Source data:
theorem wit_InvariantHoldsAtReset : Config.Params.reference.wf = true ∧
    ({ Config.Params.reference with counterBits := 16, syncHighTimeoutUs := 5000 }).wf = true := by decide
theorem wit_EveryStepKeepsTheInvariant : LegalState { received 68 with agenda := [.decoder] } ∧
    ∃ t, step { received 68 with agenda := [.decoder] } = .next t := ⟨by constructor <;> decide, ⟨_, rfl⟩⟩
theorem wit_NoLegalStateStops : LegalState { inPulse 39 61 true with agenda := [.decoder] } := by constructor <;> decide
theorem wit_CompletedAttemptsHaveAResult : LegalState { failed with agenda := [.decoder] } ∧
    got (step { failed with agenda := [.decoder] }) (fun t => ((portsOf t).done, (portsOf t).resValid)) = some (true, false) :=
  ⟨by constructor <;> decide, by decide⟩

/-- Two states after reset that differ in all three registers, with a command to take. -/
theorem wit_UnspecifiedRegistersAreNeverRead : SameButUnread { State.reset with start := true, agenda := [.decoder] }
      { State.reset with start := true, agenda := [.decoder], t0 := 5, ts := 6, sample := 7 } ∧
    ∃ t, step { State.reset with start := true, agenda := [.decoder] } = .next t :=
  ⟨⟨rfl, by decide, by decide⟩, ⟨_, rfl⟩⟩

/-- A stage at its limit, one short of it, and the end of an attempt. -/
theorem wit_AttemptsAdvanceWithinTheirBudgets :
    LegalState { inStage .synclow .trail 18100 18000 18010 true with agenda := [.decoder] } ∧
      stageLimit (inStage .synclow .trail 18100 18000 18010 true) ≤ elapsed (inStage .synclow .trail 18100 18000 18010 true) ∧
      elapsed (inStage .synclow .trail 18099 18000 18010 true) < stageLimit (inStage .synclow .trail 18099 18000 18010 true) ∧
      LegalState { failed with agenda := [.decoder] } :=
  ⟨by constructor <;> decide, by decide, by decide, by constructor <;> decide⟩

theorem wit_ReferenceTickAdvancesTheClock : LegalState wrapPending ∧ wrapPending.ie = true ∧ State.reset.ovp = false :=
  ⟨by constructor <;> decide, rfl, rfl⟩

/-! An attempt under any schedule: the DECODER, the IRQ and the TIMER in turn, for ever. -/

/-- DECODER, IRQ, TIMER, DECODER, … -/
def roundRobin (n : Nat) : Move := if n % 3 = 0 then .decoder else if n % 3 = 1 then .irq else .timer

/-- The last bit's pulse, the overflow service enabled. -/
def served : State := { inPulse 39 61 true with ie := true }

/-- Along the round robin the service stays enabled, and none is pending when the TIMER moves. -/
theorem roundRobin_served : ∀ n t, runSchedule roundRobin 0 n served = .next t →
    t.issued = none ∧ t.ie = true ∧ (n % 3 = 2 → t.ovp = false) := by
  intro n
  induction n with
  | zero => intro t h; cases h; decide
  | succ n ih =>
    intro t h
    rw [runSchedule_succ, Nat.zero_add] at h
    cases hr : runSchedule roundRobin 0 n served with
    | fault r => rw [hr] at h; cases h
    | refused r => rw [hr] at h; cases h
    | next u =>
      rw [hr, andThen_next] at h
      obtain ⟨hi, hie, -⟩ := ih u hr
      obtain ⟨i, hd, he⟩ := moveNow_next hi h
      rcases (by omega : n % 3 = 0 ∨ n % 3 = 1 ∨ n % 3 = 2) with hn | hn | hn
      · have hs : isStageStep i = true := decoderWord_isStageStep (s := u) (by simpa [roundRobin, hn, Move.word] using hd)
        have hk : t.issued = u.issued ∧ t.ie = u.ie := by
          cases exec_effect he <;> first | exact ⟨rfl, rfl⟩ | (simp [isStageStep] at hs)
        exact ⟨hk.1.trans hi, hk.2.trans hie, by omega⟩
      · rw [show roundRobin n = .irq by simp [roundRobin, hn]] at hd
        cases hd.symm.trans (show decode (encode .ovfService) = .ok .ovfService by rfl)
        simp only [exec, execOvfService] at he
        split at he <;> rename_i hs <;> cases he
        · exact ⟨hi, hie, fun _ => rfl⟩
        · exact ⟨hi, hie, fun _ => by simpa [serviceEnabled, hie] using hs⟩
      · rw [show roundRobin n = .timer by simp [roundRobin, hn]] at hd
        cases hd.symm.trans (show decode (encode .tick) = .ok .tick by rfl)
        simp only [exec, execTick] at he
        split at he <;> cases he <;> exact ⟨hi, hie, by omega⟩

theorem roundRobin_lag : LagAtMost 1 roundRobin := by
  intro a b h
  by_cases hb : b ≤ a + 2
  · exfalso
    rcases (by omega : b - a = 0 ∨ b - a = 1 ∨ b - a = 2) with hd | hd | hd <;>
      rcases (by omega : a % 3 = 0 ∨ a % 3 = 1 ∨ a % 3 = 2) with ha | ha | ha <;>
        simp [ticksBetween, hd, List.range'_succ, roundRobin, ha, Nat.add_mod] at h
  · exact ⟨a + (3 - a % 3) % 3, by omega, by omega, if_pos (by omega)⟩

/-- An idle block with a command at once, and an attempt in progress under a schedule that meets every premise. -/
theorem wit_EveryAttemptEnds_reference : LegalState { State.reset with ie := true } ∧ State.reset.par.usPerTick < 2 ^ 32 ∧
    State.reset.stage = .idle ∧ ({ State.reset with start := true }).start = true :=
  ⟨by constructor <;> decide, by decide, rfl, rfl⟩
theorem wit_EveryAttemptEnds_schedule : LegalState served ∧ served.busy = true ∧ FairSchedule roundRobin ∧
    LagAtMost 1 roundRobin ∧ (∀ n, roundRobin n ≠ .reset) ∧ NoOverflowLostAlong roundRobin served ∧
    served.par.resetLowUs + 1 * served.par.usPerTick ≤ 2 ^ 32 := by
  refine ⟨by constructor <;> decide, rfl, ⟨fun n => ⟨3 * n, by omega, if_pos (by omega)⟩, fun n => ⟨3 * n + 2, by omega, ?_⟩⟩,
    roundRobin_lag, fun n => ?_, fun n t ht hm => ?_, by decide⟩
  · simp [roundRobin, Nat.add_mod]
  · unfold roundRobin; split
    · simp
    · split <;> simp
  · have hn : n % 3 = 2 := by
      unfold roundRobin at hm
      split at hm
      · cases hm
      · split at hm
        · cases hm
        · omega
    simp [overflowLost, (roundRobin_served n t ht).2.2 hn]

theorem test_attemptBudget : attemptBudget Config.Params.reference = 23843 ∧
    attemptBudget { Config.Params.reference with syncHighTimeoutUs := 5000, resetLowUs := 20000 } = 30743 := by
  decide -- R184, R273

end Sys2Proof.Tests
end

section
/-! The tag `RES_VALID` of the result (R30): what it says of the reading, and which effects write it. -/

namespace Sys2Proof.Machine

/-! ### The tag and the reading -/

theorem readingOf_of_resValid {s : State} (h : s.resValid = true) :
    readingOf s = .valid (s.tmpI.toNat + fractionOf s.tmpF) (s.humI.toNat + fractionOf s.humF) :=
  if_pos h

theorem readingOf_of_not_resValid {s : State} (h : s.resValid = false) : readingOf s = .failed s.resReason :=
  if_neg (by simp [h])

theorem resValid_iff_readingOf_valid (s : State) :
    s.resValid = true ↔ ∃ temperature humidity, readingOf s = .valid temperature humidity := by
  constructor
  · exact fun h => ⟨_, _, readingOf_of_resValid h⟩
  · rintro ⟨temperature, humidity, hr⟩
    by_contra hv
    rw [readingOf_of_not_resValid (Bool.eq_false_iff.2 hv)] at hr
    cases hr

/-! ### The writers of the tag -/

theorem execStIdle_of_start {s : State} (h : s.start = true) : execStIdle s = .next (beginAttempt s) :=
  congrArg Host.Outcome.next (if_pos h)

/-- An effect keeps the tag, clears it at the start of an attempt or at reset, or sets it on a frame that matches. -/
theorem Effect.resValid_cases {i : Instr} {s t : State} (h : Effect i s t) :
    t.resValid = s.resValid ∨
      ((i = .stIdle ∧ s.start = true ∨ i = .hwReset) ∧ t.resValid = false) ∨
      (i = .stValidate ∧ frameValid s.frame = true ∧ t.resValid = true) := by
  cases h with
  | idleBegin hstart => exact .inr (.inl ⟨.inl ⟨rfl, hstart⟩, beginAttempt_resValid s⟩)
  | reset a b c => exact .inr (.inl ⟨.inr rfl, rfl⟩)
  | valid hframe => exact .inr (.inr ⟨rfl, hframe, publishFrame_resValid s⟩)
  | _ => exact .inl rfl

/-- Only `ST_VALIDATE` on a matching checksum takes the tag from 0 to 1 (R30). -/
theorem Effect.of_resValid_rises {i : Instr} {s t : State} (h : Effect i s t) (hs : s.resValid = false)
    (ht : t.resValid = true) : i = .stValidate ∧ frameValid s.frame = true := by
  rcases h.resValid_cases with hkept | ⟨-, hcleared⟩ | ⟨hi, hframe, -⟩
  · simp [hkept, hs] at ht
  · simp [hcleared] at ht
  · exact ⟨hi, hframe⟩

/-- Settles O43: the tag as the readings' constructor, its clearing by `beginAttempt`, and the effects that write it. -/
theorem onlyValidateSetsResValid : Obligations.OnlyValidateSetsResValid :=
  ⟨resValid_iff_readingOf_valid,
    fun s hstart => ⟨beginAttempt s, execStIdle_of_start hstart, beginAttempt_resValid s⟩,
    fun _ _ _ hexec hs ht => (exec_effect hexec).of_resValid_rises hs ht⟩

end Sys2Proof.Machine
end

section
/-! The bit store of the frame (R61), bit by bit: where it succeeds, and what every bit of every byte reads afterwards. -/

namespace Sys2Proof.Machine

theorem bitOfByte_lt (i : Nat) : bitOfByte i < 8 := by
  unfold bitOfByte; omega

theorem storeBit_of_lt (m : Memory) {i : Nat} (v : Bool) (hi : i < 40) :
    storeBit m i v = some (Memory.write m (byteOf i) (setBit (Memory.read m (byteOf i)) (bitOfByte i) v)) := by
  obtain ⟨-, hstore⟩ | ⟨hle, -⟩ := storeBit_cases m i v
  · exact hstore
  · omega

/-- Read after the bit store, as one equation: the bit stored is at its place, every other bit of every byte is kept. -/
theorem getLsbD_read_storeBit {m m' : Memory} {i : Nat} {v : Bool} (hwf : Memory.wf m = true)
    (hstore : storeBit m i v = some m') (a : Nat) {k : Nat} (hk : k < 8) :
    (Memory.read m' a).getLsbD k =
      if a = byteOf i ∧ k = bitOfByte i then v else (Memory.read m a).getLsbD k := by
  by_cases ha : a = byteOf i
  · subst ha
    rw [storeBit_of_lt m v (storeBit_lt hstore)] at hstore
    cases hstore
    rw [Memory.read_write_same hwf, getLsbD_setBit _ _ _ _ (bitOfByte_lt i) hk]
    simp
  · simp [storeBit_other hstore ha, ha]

* * *

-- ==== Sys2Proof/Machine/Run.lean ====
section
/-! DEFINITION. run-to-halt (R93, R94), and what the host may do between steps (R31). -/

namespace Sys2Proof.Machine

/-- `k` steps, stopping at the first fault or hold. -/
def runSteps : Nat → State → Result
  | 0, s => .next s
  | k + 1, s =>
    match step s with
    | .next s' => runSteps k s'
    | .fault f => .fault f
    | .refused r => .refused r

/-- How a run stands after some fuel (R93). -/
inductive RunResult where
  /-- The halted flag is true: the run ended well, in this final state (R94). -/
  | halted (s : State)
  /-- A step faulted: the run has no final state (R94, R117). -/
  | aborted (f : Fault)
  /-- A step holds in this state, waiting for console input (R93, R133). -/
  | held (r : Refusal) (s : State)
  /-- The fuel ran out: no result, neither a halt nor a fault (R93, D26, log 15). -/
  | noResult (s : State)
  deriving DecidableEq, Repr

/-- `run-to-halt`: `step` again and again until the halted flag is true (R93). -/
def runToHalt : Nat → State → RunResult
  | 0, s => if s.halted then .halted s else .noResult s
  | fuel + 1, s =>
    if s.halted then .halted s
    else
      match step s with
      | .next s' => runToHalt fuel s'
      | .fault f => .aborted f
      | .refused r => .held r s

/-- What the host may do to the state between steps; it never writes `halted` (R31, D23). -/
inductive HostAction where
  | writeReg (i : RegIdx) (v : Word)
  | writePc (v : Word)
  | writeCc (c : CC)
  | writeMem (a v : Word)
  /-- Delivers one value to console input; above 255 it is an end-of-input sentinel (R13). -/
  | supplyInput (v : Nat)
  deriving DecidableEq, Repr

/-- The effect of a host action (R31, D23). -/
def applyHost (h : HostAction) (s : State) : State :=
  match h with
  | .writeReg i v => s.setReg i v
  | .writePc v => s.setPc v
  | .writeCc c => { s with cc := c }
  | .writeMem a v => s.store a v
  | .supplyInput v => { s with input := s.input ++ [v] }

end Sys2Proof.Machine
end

---

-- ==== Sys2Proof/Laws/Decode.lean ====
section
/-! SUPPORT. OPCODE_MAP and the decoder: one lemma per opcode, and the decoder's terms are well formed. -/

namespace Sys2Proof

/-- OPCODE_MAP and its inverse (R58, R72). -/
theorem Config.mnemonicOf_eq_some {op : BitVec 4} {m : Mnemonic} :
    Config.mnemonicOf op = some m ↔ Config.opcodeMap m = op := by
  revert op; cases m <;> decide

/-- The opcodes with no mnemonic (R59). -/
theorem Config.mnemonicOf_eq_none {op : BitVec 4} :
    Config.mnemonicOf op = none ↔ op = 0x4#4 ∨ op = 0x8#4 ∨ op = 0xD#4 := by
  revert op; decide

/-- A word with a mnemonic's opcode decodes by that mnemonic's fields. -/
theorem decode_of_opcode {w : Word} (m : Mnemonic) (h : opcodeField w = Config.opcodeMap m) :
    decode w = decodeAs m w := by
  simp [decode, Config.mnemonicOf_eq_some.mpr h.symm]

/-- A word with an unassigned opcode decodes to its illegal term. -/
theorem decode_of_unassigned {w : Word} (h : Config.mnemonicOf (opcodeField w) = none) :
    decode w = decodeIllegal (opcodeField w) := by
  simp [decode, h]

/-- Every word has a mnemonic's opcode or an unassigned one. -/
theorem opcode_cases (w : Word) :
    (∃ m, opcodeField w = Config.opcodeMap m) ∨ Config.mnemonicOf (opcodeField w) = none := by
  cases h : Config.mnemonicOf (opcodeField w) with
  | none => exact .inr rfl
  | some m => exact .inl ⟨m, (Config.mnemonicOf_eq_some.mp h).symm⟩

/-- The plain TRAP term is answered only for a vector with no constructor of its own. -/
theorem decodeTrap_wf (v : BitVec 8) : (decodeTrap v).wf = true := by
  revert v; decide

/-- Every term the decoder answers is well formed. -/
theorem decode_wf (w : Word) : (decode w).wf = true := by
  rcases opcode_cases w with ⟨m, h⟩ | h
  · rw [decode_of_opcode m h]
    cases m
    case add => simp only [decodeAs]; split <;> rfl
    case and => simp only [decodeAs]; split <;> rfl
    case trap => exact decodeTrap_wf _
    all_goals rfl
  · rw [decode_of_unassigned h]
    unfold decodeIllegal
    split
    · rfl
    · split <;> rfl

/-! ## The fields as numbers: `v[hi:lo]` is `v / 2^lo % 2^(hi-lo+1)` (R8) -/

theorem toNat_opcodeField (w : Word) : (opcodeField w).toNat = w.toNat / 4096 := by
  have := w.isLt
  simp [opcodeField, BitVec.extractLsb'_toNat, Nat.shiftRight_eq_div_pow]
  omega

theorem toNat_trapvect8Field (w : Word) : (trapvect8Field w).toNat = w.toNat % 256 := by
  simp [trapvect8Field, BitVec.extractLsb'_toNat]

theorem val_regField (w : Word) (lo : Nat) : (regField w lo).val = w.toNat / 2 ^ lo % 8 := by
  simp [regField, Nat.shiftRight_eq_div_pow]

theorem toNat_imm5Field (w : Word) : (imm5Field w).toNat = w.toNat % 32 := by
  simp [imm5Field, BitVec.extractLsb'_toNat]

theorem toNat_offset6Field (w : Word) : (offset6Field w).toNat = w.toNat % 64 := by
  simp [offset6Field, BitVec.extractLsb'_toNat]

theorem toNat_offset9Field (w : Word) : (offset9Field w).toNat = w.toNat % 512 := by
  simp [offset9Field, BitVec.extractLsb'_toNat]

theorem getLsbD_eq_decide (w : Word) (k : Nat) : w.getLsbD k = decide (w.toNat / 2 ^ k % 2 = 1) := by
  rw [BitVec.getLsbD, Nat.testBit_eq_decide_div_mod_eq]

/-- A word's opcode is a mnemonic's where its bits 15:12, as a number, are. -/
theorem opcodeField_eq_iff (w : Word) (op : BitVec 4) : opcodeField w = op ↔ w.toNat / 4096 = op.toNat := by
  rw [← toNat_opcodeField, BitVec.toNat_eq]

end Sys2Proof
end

# Exercise instructions
When you reach the line containing "theorem wit_InvariantHoldsAtReset : Config.Params.reference.wf" in the data above, start copying exactly, and stop after the line containing "theorem wit_EveryStepKeepsTheInvariant : LegalState".

# Exercise solution
theorem wit_InvariantHoldsAtReset : Config.Params.reference.wf = true ∧
    ({ Config.Params.reference with counterBits := 16, syncHighTimeoutUs := 5000 }).wf = true := by decide
theorem wit_EveryStepKeepsTheInvariant : LegalState { received 68 with agenda := [.decoder] } ∧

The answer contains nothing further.